$ cat post/a-patch-long-applied-/-a-crontab-from-two-thousand-two-/-the-cron-still-fires.md

01JUN09

a patch long applied / a crontab from two thousand two / the cron still fires

Debugging a Migrating Disaster on June 1, 2009

It was a typical Tuesday morning at the office, and I was sitting in my desk with my trusty monitor staring blankly back at me. The team had just finished up a weekend sprint where we added some exciting new features to our application. I decided to start the week by reviewing those changes and making sure they were solid before going live.

As I clicked through the code, everything looked good. The logic was straightforward, the tests passed, but something didn’t feel right. I had this nagging feeling that I should have taken more time with the migrations script we were running. But what could go wrong, right? I mean, it’s not like we’re running into any issues now.

I quickly fired up a local instance of our database to test out the migration scripts and everything looked perfect. So I went ahead and pushed them to production with a bit of trepidation but also a sense of confidence that things would be fine.

Sure enough, within an hour, alarms started going off in our monitoring tools. The application was slow—really slow. People were starting to complain about performance issues on Twitter and our support emails were flooding in. I knew we had a problem; the migration scripts must have done something unexpected to the schema or indexes.

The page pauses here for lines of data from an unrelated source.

-- ==== Sys2Proof/Machine/Trigger.lean ====
section
/-! DEFINITION. The trigger engine: sources and levels, trigger units with sub-sample anchors, Boolean and sequence definitions,
holdoff, provisional triggers and their deadlines, TRIG_OUT pins and exported announcements (spec/05). -/

namespace Sys2Proof.Machine

/-! ### Sources and levels (R134, R144) -/

/-- The hidden state of a trigger unit, and of a definition. -/
def State.tu (s : State) (n : Nat) : Tu := Tab.get s.trig.tus Tu.reset n
def State.tdef (s : State) (d : Nat) : TDef := Tab.get s.trig.defs TDef.reset d

/-- Their changes. -/
def modTu (n : Nat) (f : Tu → Tu) : Prog := .trig fun t => { t with tus := Tab.mod t.tus Tu.reset n f }
def modDef (d : Nat) (f : TDef → TDef) : Prog := .trig fun t => { t with defs := Tab.mod t.defs TDef.reset d f }

/-- Live fields of a definition. -/
def State.td (s : State) (d : Nat) (r : Row) : Nat := s.livei pgTcomb r d

/-- The role of a source in term j of definition d: 0 ignore, 1 EVENT, 2 LEVEL_HIGH, 3 LEVEL_LOW (Table 5-11). -/
def State.role (s : State) (d j src : Nat) : Nat :=
  let w := (s.cell (pgTcomb.base + 0x850 + 0x50 * d + 16 * j + 4 * (src / 16))).toNat
  bits w (2 * (src % 16) + 1) (2 * (src % 16))

/-- The sources of a term that have a given role. -/
def State.withRole (s : State) (d j role : Nat) : List Nat := which 64 fun k => s.role d j k = role

/-- Terms a definition uses: four where it is Boolean, A, B and C where it is a sequence (R144, R145). -/
def State.terms (s : State) (d : Nat) : List Nat := if s.td d R.TCOMB_MODE = 2 then [0, 1, 2] else [0, 1, 2, 3]

/-- Whether an event of a source with an anchor finds the source inactive: a TRIG_IN, SW or FL source while TEXT is disabled, and for anchors
no later than the write that enabled it again (R162). -/
def State.srcOff (s : State) (src a : Nat) : Bool :=
  ((8 ≤ src && src < 12) || (40 ≤ src && src < 44) || 48 ≤ src) &&
    (!s.en pgText || (match s.trig.textOn with | some q => decide (a ≤ q) | none => false))

/-- The level of a source in force at an anchor (R144). -/
def State.levelAt (s : State) (src a : Nat) : Bool :=
  match ((Tab.find s.trig.levels src).getD []).find? (fun e => decide (e.1 ≤ a)) with
  | some e => e.2
  | none => false

/-- The last level that a source has taken. -/
def State.levelNow (s : State) (src : Nat) : Bool :=
  match (Tab.find s.trig.levels src).getD [] with
  | e :: _ => e.2
  | [] => false

/-- A level change in its place among those of its source, latest anchor first; of two at one anchor the later filed is in force. -/
def insertLevel (a : Nat) (v : Bool) : List (Nat × Bool) → List (Nat × Bool)
  | [] => [(a, v)]
  | x :: xs => if x.1 ≤ a then (a, v) :: x :: xs else x :: insertLevel a v xs

/-- A source's level changes at an anchor. -/
def setLevel (src a : Nat) (v : Bool) : Prog :=
  .trig fun t => { t with levels := Tab.put t.levels src (insertLevel a v ((Tab.find t.levels src).getD [])) }

/-- The channel a trigger unit watches (R21). -/
def State.tuChan (s : State) (n : Nat) : Nat := bankChan (s.mode (dieOf n)) n

/-- Whether a local source's level, and its edges, are known up to an anchor (R144): a trigger unit has taken every sample up to it, and no
edge that is still to come can have it, as edges of a pin are anchored in their CCLK period, stamps at most 101 taps before a phase edge of
theirs, and timers at their expiry. -/
def State.decided (s : State) (src a : Nat) : Bool :=
  if src < 8 then
    !s.en (pgTu src) || !s.chanOn (s.tuChan src) || (s.chan (s.tuChan src)).stopped ||
      decide (a < s.instant (s.spc (s.tuChan src)) ((s.tu src).next - 1))
  else if 32 ≤ src && src < 40 then decide (a < s.now)
  else decide (a < s.nowQ) && (!s.scsRun ||
    (if src < 12 then (match s.pinStamp s.time.cc 0 100 with | some q => decide (a < q) | none => true)
     else if 16 ≤ src && src < 32 then s.tie.isNone ||
       decide (a < s.stampQ (src - 16) { c := s.time.cc, j := 0, m := 100, falling := false, presc := false, cnt := 0, ovf := false })
     else true))

/-- Whether every event of a local source up to an anchor has been decided: its edges are known, and no stamp up to it waits for conversion
(R144). -/
def State.eventsKnown (s : State) (src a : Nat) : Bool :=
  s.decided src a && (!(16 ≤ src && src < 32) || (s.tdc (src - 16)).fifo.all fun r => decide (a < s.stampQ (src - 16) r))

/-- Whether every event of a source up to an anchor has been decided, for sequence definitions (R145): of an FL source once local Q-time has
reached the anchor plus CONF_DEADLINE, of a local one when it holds no candidate anchored before it either. -/
def State.settled (s : State) (src a : Nat) : Bool :=
  if 48 ≤ src then decide (a + nsQ (s.live pgText R.TEXT_CONF_DEADLINE) ≤ s.now)
  else s.eventsKnown src a && (!(src < 8) || (s.tu src).cands.all (fun c => decide (a ≤ c.anchor)))

/-- Whether term j fires on an event of a source at an anchor (R144). -/
def State.termFires (s : State) (d j src a : Nat) : Bool :=
  s.role d j src = 1 && (s.withRole d j 2).all (fun k => s.levelAt k a) && (s.withRole d j 3).all (fun k => !s.levelAt k a)

/-- Whether what a definition needs to act on an event is known (R144): the levels of the terms the event may fire, its arming level, and,
since the lowest source index at an anchor decides, whether a local source of lower index that feeds the definition fires there too.  FL
sources, whose messages may come at any time, are not waited for (DESIGN CHOICE, log entry 120). -/
def State.levelsKnown (s : State) (d src a : Nat) : Bool :=
  (which (min src 48) fun k => (s.terms d).any (fun j => s.role d j k = 1)).all (fun k => s.eventsKnown k a) &&
  (s.terms d).all (fun j => s.role d j src ≠ 1 ||
    (s.withRole d j 2 ++ s.withRole d j 3).all (fun k => s.decided k a)) &&
  (s.td d R.TCOMB_ARM_EN = 0 || s.decided (s.td d R.TCOMB_ARM_SRC) a)

/-- A count of CCLK periods in 2^-48 s (R256). -/
def State.cclkDur (s : State) (n : Nat) : Nat :=
  match s.tie with
  | some t => (divAway (n * t.per : Nat) (2 ^ 16)).toNat
  | none => Config.freeValue (s.free + n)
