/-- Data buffers, write-back and notification: a buffer opens after a zero-length read, a record is written into it and leaves its queue, a landing
check that succeeds returns the entry and one that fails halts the ring, an open buffer is flushed after FLUSH_TMO, coalesced deliveries go out at
their time or when the vector is unmasked, and an EVENT_OUT pulse ends (R344, R346, R347, R353, R354, R359, R360).
A record leaves its queue when its transmission begins, the model's choice (log entry 28). -/
def Obligations.RingsReturnEntries : Prop :=
  ∀ (s : State) (n src fn v q d : Nat) (e : RingEnt) (es : List RingEnt) (r : Rec) (b c : Nat),
    n < 8192 →
    let p := pgRing n
    let key := 65536 + n
    let size := entrySize (s.get p R.RING_TYPE)
    (s.get p R.RING_TYPE = 2 → s.get p R.RING_RUNNING = 1 → s.get p R.RING_LOCAL = 0 → (s.ring n).part = none → src < 256 →
      s.nextRec key src = some r →
      ((s.ring n).ents.find? (fun x => x.st = .opened) = none → (s.ring n).ents.find? (fun x => x.st ≠ .landing) = some e →
        e.st = .ready → e.code = 0 → Completes (.recordPlace n src) s fun t => t.out = .busRead e.buf.1 0 :: s.out ∧
          (t.ring n).ents = modFirst (fun x => x.st = .ready) (fun x => { x with st := .opening }) (s.ring n).ents ∧
          (t.strm src).queue = (s.strm src).queue) ∧
      ((s.ring n).ents.find? (fun x => x.st = .opened) = some e → (e.filled = 0 ∨ ∀ x ∈ e.held, x.frame = r.frame) →
        r.bytes.length ≤ e.buf.2 - e.filled → Completes (.recordPlace n src) s fun t =>
          Out.busWrite (e.buf.1 + e.filled) r.bytes ∈ t.out ∧ (t.ring n).part = none ∧
          (t.strm src).queue = delFirst (fun x => x.dest = key) (s.strm src).queue)) ∧
    ((s.ring n).ents.find? (fun x => x.st = .opening) = some e →
      (Completes (.bufferOpenReadDone n true) s fun t => t = { s with host := t.host } ∧
        (t.ring n).ents = modFirst (fun x => x.st = .opening) (fun x => { x with st := .opened }) (s.ring n).ents) ∧
      (Completes (.bufferOpenReadDone n false) s fun t => t.get p R.RING_HALTED = 1 ∧ t.get p R.RING_HALT_CODE = 6 ∧
        t.get p R.RING_RUNNING = 0)) ∧
    ((s.ring n).ents = e :: es → e.st = .landing → s.get p R.RING_LOCAL = 0 →
      (Completes (.landingCheckDone n true) s fun t => t.get p R.RING_DONE_PTR = (s.get p R.RING_DONE_PTR + 1) % 2 ^ 32 ∧
        Counted s t p R.RING_CNT_DESC 1 ∧ Out.busWrite (e.addr + size - 4) (leBytes 4 e.own) ∈ t.out ∧
        (s.get p R.RING_TYPE ≠ 3 → (t.ring n).ents = es)) ∧
      (Completes (.landingCheckDone n false) s fun t => t.get p R.RING_HALTED = 1 ∧ t.get p R.RING_HALT_CODE = 6 ∧
        t.get p R.RING_DONE_PTR = s.get p R.RING_DONE_PTR)) ∧
    (s.get p R.RING_TYPE = 2 → (s.ring n).ents.find? (fun x => x.st ≠ .landing) = some e → e.st = .opened → 0 < e.filled →
      e.flushAt ≤ s.now → s.nextRec key src = none → s.queuedFor key = [] → s.nextRec key 256 = none →
      Completes (.flushTmo n src) s fun t => Counted s t p R.RING_CNT_PARTIAL 1) ∧
    (v < 2048 → s.vecFunc v = some fn → Tab.get s.host.flr false fn = false → Tab.get s.host.msixEn false fn = true →
      let message := Out.msix v (s.get64 (pgMsix v) R.MSIX_ADDR_LO R.MSIX_ADDR_HI) (s.get (pgMsix v) R.MSIX_DATA)
      (Tab.find s.host.pend v = some (d, q) → q + usQ (Tab.get s.host.coalUse (s.coal v) v).2 ≤ s.now → s.get (pgMsix v) R.MSIX_MASK = 0 →
        Completes (.coalTimer v) s fun t => Tab.find t.host.pend v = none ∧ t.out = message :: s.out ∧ Counted s t pgPcie R.PCIE_CNT_MSIX 1) ∧
      (Tab.find s.host.vecs fn = some (b, c) → b ≤ v → v < b + c → s.answers fn (0xC0000C + (v - b) * 16) 4 = true →
        s.get (pgMsix v) R.MSIX_MASK = 1 → Tab.get s.host.pba false v = true → Completes (.msixUnmask fn (v - b)) s fun t =>
          t.get (pgMsix v) R.MSIX_MASK = 0 ∧ Tab.get t.host.pba false v = false ∧ t.out = message :: s.out)) ∧
    (Tab.find s.host.evtOut d = some q → q ≤ s.now → Completes (.eventOutPulseEnd d) s fun t =>
      Tab.find t.host.evtOut d = none ∧ t.out = .pin (pinEventOut d) false :: s.out ∧ t.regs = s.regs)
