-- ==== Sys2Proof/Laws/State.lean ====
section
/-! SUPPORT. What each act changes of the state and what it leaves: one rewriting rule for each field, by act. -/

namespace Sys2Proof.Machine

variable (s : State)

@[simp] theorem applyAct_fld (a hi lo v : Nat) :
    (applyAct (.fld a hi lo v) s).regs = putReg s.regs a (putField (s.cell a) hi lo v) ∧ (applyAct (.fld a hi lo v) s).hbm = s.hbm ∧
    (applyAct (.fld a hi lo v) s).lmem = s.lmem ∧ (applyAct (.fld a hi lo v) s).conv = s.conv ∧
    (applyAct (.fld a hi lo v) s).cal = s.cal ∧ (applyAct (.fld a hi lo v) s).trig = s.trig ∧
    (applyAct (.fld a hi lo v) s).seg = s.seg ∧ (applyAct (.fld a hi lo v) s).time = s.time ∧
    (applyAct (.fld a hi lo v) s).link = s.link ∧ (applyAct (.fld a hi lo v) s).tx = s.tx ∧ (applyAct (.fld a hi lo v) s).net = s.net ∧
    (applyAct (.fld a hi lo v) s).cmd = s.cmd ∧ (applyAct (.fld a hi lo v) s).fab = s.fab ∧ (applyAct (.fld a hi lo v) s).sec = s.sec ∧
    (applyAct (.fld a hi lo v) s).pwr = s.pwr ∧ (applyAct (.fld a hi lo v) s).disp = s.disp ∧
    (applyAct (.fld a hi lo v) s).sys = s.sys ∧ (applyAct (.fld a hi lo v) s).host = s.host ∧
    (applyAct (.fld a hi lo v) s).denials = s.denials ∧ (applyAct (.fld a hi lo v) s).faults = s.faults ∧
    (applyAct (.fld a hi lo v) s).out = s.out ∧ (applyAct (.fld a hi lo v) s).free = s.free ∧
    (applyAct (.fld a hi lo v) s).pending = s.pending :=
  ⟨rfl, rfl, rfl, rfl, rfl, rfl, rfl, rfl, rfl, rfl, rfl, rfl, rfl, rfl, rfl, rfl, rfl, rfl, rfl, rfl, rfl, rfl, rfl⟩

@[simp] theorem applyAct_wr (a : Nat) (v : Word) :
    (applyAct (.wr a v) s).regs = putReg s.regs a v ∧ (applyAct (.wr a v) s).hbm = s.hbm ∧ (applyAct (.wr a v) s).lmem = s.lmem ∧
    (applyAct (.wr a v) s).conv = s.conv ∧ (applyAct (.wr a v) s).cal = s.cal ∧ (applyAct (.wr a v) s).trig = s.trig ∧
    (applyAct (.wr a v) s).seg = s.seg ∧ (applyAct (.wr a v) s).time = s.time ∧ (applyAct (.wr a v) s).link = s.link ∧
    (applyAct (.wr a v) s).tx = s.tx ∧ (applyAct (.wr a v) s).net = s.net ∧ (applyAct (.wr a v) s).cmd = s.cmd ∧
    (applyAct (.wr a v) s).fab = s.fab ∧ (applyAct (.wr a v) s).sec = s.sec ∧ (applyAct (.wr a v) s).pwr = s.pwr ∧
    (applyAct (.wr a v) s).disp = s.disp ∧ (applyAct (.wr a v) s).sys = s.sys ∧ (applyAct (.wr a v) s).host = s.host ∧
    (applyAct (.wr a v) s).denials = s.denials ∧ (applyAct (.wr a v) s).faults = s.faults ∧ (applyAct (.wr a v) s).out = s.out ∧
    (applyAct (.wr a v) s).free = s.free ∧ (applyAct (.wr a v) s).pending = s.pending :=
  ⟨rfl, rfl, rfl, rfl, rfl, rfl, rfl, rfl, rfl, rfl, rfl, rfl, rfl, rfl, rfl, rfl, rfl, rfl, rfl, rfl, rfl, rfl, rfl⟩

@[simp] theorem applyAct_mem (a : Nat) (bs : List Byte) :
    (applyAct (.mem a bs) s).regs = s.regs ∧ (applyAct (.mem a bs) s).hbm = putBytes s.hbm a bs ∧
    (applyAct (.mem a bs) s).lmem = s.lmem ∧ (applyAct (.mem a bs) s).conv = s.conv ∧ (applyAct (.mem a bs) s).cal = s.cal ∧
    (applyAct (.mem a bs) s).trig = s.trig ∧ (applyAct (.mem a bs) s).seg = s.seg ∧ (applyAct (.mem a bs) s).time = s.time ∧
    (applyAct (.mem a bs) s).link = s.link ∧ (applyAct (.mem a bs) s).tx = s.tx ∧ (applyAct (.mem a bs) s).net = s.net ∧
    (applyAct (.mem a bs) s).cmd = s.cmd ∧ (applyAct (.mem a bs) s).fab = s.fab ∧ (applyAct (.mem a bs) s).sec = s.sec ∧
    (applyAct (.mem a bs) s).pwr = s.pwr ∧ (applyAct (.mem a bs) s).disp = s.disp ∧ (applyAct (.mem a bs) s).sys = s.sys ∧
    (applyAct (.mem a bs) s).host = s.host ∧ (applyAct (.mem a bs) s).denials = s.denials ∧ (applyAct (.mem a bs) s).faults = s.faults ∧
    (applyAct (.mem a bs) s).out = s.out ∧ (applyAct (.mem a bs) s).free = s.free ∧ (applyAct (.mem a bs) s).pending = s.pending :=
  ⟨rfl, rfl, rfl, rfl, rfl, rfl, rfl, rfl, rfl, rfl, rfl, rfl, rfl, rfl, rfl, rfl, rfl, rfl, rfl, rfl, rfl, rfl, rfl⟩

@[simp] theorem applyAct_lmem (a : Nat) (bs : List Byte) :
    (applyAct (.lmem a bs) s).regs = s.regs ∧ (applyAct (.lmem a bs) s).hbm = s.hbm ∧
    (applyAct (.lmem a bs) s).lmem = putBytes s.lmem a bs ∧ (applyAct (.lmem a bs) s).conv = s.conv ∧
    (applyAct (.lmem a bs) s).cal = s.cal ∧ (applyAct (.lmem a bs) s).trig = s.trig ∧ (applyAct (.lmem a bs) s).seg = s.seg ∧
    (applyAct (.lmem a bs) s).time = s.time ∧ (applyAct (.lmem a bs) s).link = s.link ∧ (applyAct (.lmem a bs) s).tx = s.tx ∧
    (applyAct (.lmem a bs) s).net = s.net ∧ (applyAct (.lmem a bs) s).cmd = s.cmd ∧ (applyAct (.lmem a bs) s).fab = s.fab ∧
    (applyAct (.lmem a bs) s).sec = s.sec ∧ (applyAct (.lmem a bs) s).pwr = s.pwr ∧ (applyAct (.lmem a bs) s).disp = s.disp ∧
    (applyAct (.lmem a bs) s).sys = s.sys ∧ (applyAct (.lmem a bs) s).host = s.host ∧ (applyAct (.lmem a bs) s).denials = s.denials ∧
    (applyAct (.lmem a bs) s).faults = s.faults ∧ (applyAct (.lmem a bs) s).out = s.out ∧ (applyAct (.lmem a bs) s).free = s.free ∧
    (applyAct (.lmem a bs) s).pending = s.pending :=
  ⟨rfl, rfl, rfl, rfl, rfl, rfl, rfl, rfl, rfl, rfl, rfl, rfl, rfl, rfl, rfl, rfl, rfl, rfl, rfl, rfl, rfl, rfl, rfl⟩

@[simp] theorem applyAct_emit (o : Out) :
    (applyAct (.emit o) s).regs = s.regs ∧ (applyAct (.emit o) s).hbm = s.hbm ∧ (applyAct (.emit o) s).lmem = s.lmem ∧
    (applyAct (.emit o) s).conv = s.conv ∧ (applyAct (.emit o) s).cal = s.cal ∧ (applyAct (.emit o) s).trig = s.trig ∧
    (applyAct (.emit o) s).seg = s.seg ∧ (applyAct (.emit o) s).time = s.time ∧ (applyAct (.emit o) s).link = s.link ∧
    (applyAct (.emit o) s).tx = s.tx ∧ (applyAct (.emit o) s).net = s.net ∧ (applyAct (.emit o) s).cmd = s.cmd ∧
    (applyAct (.emit o) s).fab = s.fab ∧ (applyAct (.emit o) s).sec = s.sec ∧ (applyAct (.emit o) s).pwr = s.pwr ∧
    (applyAct (.emit o) s).disp = s.disp ∧ (applyAct (.emit o) s).sys = s.sys ∧ (applyAct (.emit o) s).host = s.host ∧
    (applyAct (.emit o) s).denials = s.denials ∧ (applyAct (.emit o) s).faults = s.faults ∧ (applyAct (.emit o) s).out = o :: s.out ∧
    (applyAct (.emit o) s).free = s.free ∧ (applyAct (.emit o) s).pending = s.pending :=
  ⟨rfl, rfl, rfl, rfl, rfl, rfl, rfl, rfl, rfl, rfl, rfl, rfl, rfl, rfl, rfl, rfl, rfl, rfl, rfl, rfl, rfl, rfl, rfl⟩

@[simp] theorem applyAct_useFree :
    (applyAct .useFree s).regs = s.regs ∧ (applyAct .useFree s).hbm = s.hbm ∧ (applyAct .useFree s).lmem = s.lmem ∧
    (applyAct .useFree s).conv = s.conv ∧ (applyAct .useFree s).cal = s.cal ∧ (applyAct .useFree s).trig = s.trig ∧
    (applyAct .useFree s).seg = s.seg ∧ (applyAct .useFree s).time = s.time ∧ (applyAct .useFree s).link = s.link ∧
    (applyAct .useFree s).tx = s.tx ∧ (applyAct .useFree s).net = s.net ∧ (applyAct .useFree s).cmd = s.cmd ∧
    (applyAct .useFree s).fab = s.fab ∧ (applyAct .useFree s).sec = s.sec ∧ (applyAct .useFree s).pwr = s.pwr ∧
    (applyAct .useFree s).disp = s.disp ∧ (applyAct .useFree s).sys = s.sys ∧ (applyAct .useFree s).host = s.host ∧
    (applyAct .useFree s).denials = s.denials ∧ (applyAct .useFree s).faults = s.faults ∧ (applyAct .useFree s).out = s.out ∧
    (applyAct .useFree s).free = s.free + 1 ∧ (applyAct .useFree s).pending = s.pending :=
  ⟨rfl, rfl, rfl, rfl, rfl, rfl, rfl, rfl, rfl, rfl, rfl, rfl, rfl, rfl, rfl, rfl, rfl, rfl, rfl, rfl, rfl, rfl, rfl⟩

@[simp] theorem applyAct_deny (d : Denial) :
    (applyAct (.deny d) s).regs = s.regs ∧ (applyAct (.deny d) s).hbm = s.hbm ∧ (applyAct (.deny d) s).lmem = s.lmem ∧
    (applyAct (.deny d) s).conv = s.conv ∧ (applyAct (.deny d) s).cal = s.cal ∧ (applyAct (.deny d) s).trig = s.trig ∧
    (applyAct (.deny d) s).seg = s.seg ∧ (applyAct (.deny d) s).time = s.time ∧ (applyAct (.deny d) s).link = s.link ∧
    (applyAct (.deny d) s).tx = s.tx ∧ (applyAct (.deny d) s).net = s.net ∧ (applyAct (.deny d) s).cmd = s.cmd ∧
    (applyAct (.deny d) s).fab = s.fab ∧ (applyAct (.deny d) s).sec = s.sec ∧ (applyAct (.deny d) s).pwr = s.pwr ∧
    (applyAct (.deny d) s).disp = s.disp ∧ (applyAct (.deny d) s).sys = s.sys ∧ (applyAct (.deny d) s).host = s.host ∧
    (applyAct (.deny d) s).denials = (s.denials ++ [d]).take 16 ∧ (applyAct (.deny d) s).faults = s.faults ∧
    (applyAct (.deny d) s).out = s.out ∧ (applyAct (.deny d) s).free = s.free ∧ (applyAct (.deny d) s).pending = s.pending :=
  ⟨rfl, rfl, rfl, rfl, rfl, rfl, rfl, rfl, rfl, rfl, rfl, rfl, rfl, rfl, rfl, rfl, rfl, rfl, rfl, rfl, rfl, rfl, rfl⟩

@[simp] theorem applyAct_denyPop :
    (applyAct .denyPop s).regs = s.regs ∧ (applyAct .denyPop s).hbm = s.hbm ∧ (applyAct .denyPop s).lmem = s.lmem ∧
    (applyAct .denyPop s).conv = s.conv ∧ (applyAct .denyPop s).cal = s.cal ∧ (applyAct .denyPop s).trig = s.trig ∧
    (applyAct .denyPop s).seg = s.seg ∧ (applyAct .denyPop s).time = s.time ∧ (applyAct .denyPop s).link = s.link ∧
    (applyAct .denyPop s).tx = s.tx ∧ (applyAct .denyPop s).net = s.net ∧ (applyAct .denyPop s).cmd = s.cmd ∧
    (applyAct .denyPop s).fab = s.fab ∧ (applyAct .denyPop s).sec = s.sec ∧ (applyAct .denyPop s).pwr = s.pwr ∧
    (applyAct .denyPop s).disp = s.disp ∧ (applyAct .denyPop s).sys = s.sys ∧ (applyAct .denyPop s).host = s.host ∧
    (applyAct .denyPop s).denials = s.denials.drop 1 ∧ (applyAct .denyPop s).faults = s.faults ∧ (applyAct .denyPop s).out = s.out ∧
    (applyAct .denyPop s).free = s.free ∧ (applyAct .denyPop s).pending = s.pending :=
  ⟨rfl, rfl, rfl, rfl, rfl, rfl, rfl, rfl, rfl, rfl, rfl, rfl, rfl, rfl, rfl, rfl, rfl, rfl, rfl, rfl, rfl, rfl, rfl⟩

@[simp] theorem applyAct_flog (f : FaultRec) :
    (applyAct (.flog f) s).regs = s.regs ∧ (applyAct (.flog f) s).hbm = s.hbm ∧ (applyAct (.flog f) s).lmem = s.lmem ∧
    (applyAct (.flog f) s).conv = s.conv ∧ (applyAct (.flog f) s).cal = s.cal ∧ (applyAct (.flog f) s).trig = s.trig ∧
    (applyAct (.flog f) s).seg = s.seg ∧ (applyAct (.flog f) s).time = s.time ∧ (applyAct (.flog f) s).link = s.link ∧
    (applyAct (.flog f) s).tx = s.tx ∧ (applyAct (.flog f) s).net = s.net ∧ (applyAct (.flog f) s).cmd = s.cmd ∧
    (applyAct (.flog f) s).fab = s.fab ∧ (applyAct (.flog f) s).sec = s.sec ∧ (applyAct (.flog f) s).pwr = s.pwr ∧
    (applyAct (.flog f) s).disp = s.disp ∧ (applyAct (.flog f) s).sys = s.sys ∧ (applyAct (.flog f) s).host = s.host ∧
    (applyAct (.flog f) s).denials = s.denials ∧ (applyAct (.flog f) s).faults = (f :: s.faults).take 64 ∧
    (applyAct (.flog f) s).out = s.out ∧ (applyAct (.flog f) s).free = s.free ∧ (applyAct (.flog f) s).pending = s.pending :=
  ⟨rfl, rfl, rfl, rfl, rfl, rfl, rfl, rfl, rfl, rfl, rfl, rfl, rfl, rfl, rfl, rfl, rfl, rfl, rfl, rfl, rfl, rfl, rfl⟩

@[simp] theorem applyAct_flogClear :
    (applyAct .flogClear s).regs = s.regs ∧ (applyAct .flogClear s).hbm = s.hbm ∧ (applyAct .flogClear s).lmem = s.lmem ∧
    (applyAct .flogClear s).conv = s.conv ∧ (applyAct .flogClear s).cal = s.cal ∧ (applyAct .flogClear s).trig = s.trig ∧
    (applyAct .flogClear s).seg = s.seg ∧ (applyAct .flogClear s).time = s.time ∧ (applyAct .flogClear s).link = s.link ∧
    (applyAct .flogClear s).tx = s.tx ∧ (applyAct .flogClear s).net = s.net ∧ (applyAct .flogClear s).cmd = s.cmd ∧
    (applyAct .flogClear s).fab = s.fab ∧ (applyAct .flogClear s).sec = s.sec ∧ (applyAct .flogClear s).pwr = s.pwr ∧
    (applyAct .flogClear s).disp = s.disp ∧ (applyAct .flogClear s).sys = s.sys ∧ (applyAct .flogClear s).host = s.host ∧
    (applyAct .flogClear s).denials = s.denials ∧ (applyAct .flogClear s).faults = [] ∧ (applyAct .flogClear s).out = s.out ∧
    (applyAct .flogClear s).free = s.free ∧ (applyAct .flogClear s).pending = s.pending :=
  ⟨rfl, rfl, rfl, rfl, rfl, rfl, rfl, rfl, rfl, rfl, rfl, rfl, rfl, rfl, rfl, rfl, rfl, rfl, rfl, rfl, rfl, rfl, rfl⟩

@[simp] theorem applyAct_conv (f : Conv → Conv) :
    (applyAct (.conv f) s).regs = s.regs ∧ (applyAct (.conv f) s).hbm = s.hbm ∧ (applyAct (.conv f) s).lmem = s.lmem ∧
    (applyAct (.conv f) s).conv = f s.conv ∧ (applyAct (.conv f) s).cal = s.cal ∧ (applyAct (.conv f) s).trig = s.trig ∧
    (applyAct (.conv f) s).seg = s.seg ∧ (applyAct (.conv f) s).time = s.time ∧ (applyAct (.conv f) s).link = s.link ∧
    (applyAct (.conv f) s).tx = s.tx ∧ (applyAct (.conv f) s).net = s.net ∧ (applyAct (.conv f) s).cmd = s.cmd ∧
    (applyAct (.conv f) s).fab = s.fab ∧ (applyAct (.conv f) s).sec = s.sec ∧ (applyAct (.conv f) s).pwr = s.pwr ∧
    (applyAct (.conv f) s).disp = s.disp ∧ (applyAct (.conv f) s).sys = s.sys ∧ (applyAct (.conv f) s).host = s.host ∧
    (applyAct (.conv f) s).denials = s.denials ∧ (applyAct (.conv f) s).faults = s.faults ∧ (applyAct (.conv f) s).out = s.out ∧
    (applyAct (.conv f) s).free = s.free ∧ (applyAct (.conv f) s).pending = s.pending :=
  ⟨rfl, rfl, rfl, rfl, rfl, rfl, rfl, rfl, rfl, rfl, rfl, rfl, rfl, rfl, rfl, rfl, rfl, rfl, rfl, rfl, rfl, rfl, rfl⟩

I quickly jumped into production to investigate. As soon as I logged in, my first thought was: “How could this be so simple?” The logs showed that every request to the database was taking significantly longer than before. It was like someone had put a giant delay in front of each query.

After some digging, I realized that our migrations had added an index to one of our tables without specifying the right columns. This led to full table scans for all queries involving those columns, causing massive performance issues. How could we have missed this? In my defense, it was a busy weekend and the team was tired, but still.

The good news was that fixing it wasn’t too difficult. I quickly rolled back the migration, added the correct index, and ran a new one with proper column specification. After an hour of waiting for the indexes to build, things started coming back online. The support tickets slowly dwindled as users noticed performance improving.

Reflecting on this, I realized that while Git and Agile practices were spreading, the importance of thorough testing and code reviews couldn’t be overstated. We had been so focused on delivering new features quickly that we didn’t pay enough attention to the underlying infrastructure changes. This incident was a wake-up call for us to improve our processes.

The tech world in 2009 was changing rapidly with GitHub, AWS EC2/S3 gaining traction, and Hadoop becoming mainstream. We were living through some of those changes ourselves, but it was easy to get caught up in the excitement of new tools without thinking about the basics.

As we closed out the day, I couldn’t help but think about how much technology had advanced since Michael Jackson’s last big performance. It made me wonder what other lessons from that era were still relevant today. For now, though, it was just time to get some sleep and start fresh tomorrow.

This post is a reflection on a personal experience with technical issues during a busy development cycle in 2009. The title and content are designed to evoke the spirit of the tech landscape at that time while focusing on the reality of working through a technical challenge.